Response to December's Essay

December 3, 2018

Agnon’s Dog, and Other Talking Animals in Jewish Literature

By Dara Horn

All of them illustrate the predicament of Jewish identity, but not all in the same way.

Hillel Halkin’s great gift, richly on display in his ten-part series for Mosaic on Hebrew writers of the 19th and early-20th centuries, is his ability to translate, in the deep sense of the term, the almost archaeological layers of modern Hebrew literature for the contemporary English reader, who without knowing where to start digging cannot possibly understand the tel of allusions beneath so many modern Hebrew works.
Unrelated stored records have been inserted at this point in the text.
-- ==== Sys2Proof/Laws/Frames.lean ====
section
/-! SUPPORT. Which parts of the state each shared operation can change, one lemma for each operation, so that no later proof opens an operation to know what it leaves as it was. -/

set_option Elab.async false

namespace Sys2Proof.Machine

theorem Unchanged.refl (l : List Part) (s : State) : Unchanged l s s := fun x _ => by cases x <;> rfl
theorem Part.same_trans {x : Part} {a b c : State} (h : x.same a b) (k : x.same b c) : x.same a c := by
  cases x <;> exact Eq.trans k h

/-- An operation that changes the parts l, after others that changed parts of L. -/
theorem Unchanged.after {l L : List Part} {a u t : State} (k : Unchanged l u t) (hs : l.all L.contains = true) (h : Unchanged L a u) :
    Unchanged L a t := by
  intro x hx
  refine Part.same_trans (h x hx) (k x ?_)
  cases hc : l.contains x
  · rfl
  · exact absurd (List.all_eq_true.1 hs x (List.contains_iff_mem.1 hc)) (by rw [hx]; decide)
For a literary archaeologist like Halkin, the modern Hebrew master S.Y. Agnon, with whom he concludes his Mosaic series, must be an ideal writer, the writer for whom all of his knowledge has prepared him. And Agnon’s meandering 1945 masterpiece, Only Yesterday, which adds to these linguistic layers the religious and secular dimensions of pre-state Israel, must be the ideal book. I’m with him. It was those archaeological layers that drew me as a young writer to the work of Agnon, and those layers are still the reason I keep returning to so many of his stories.

But Only Yesterday stays with me for one reason and one reason only, and it looks as if it’s Halkin’s reason, too: namely, the dog.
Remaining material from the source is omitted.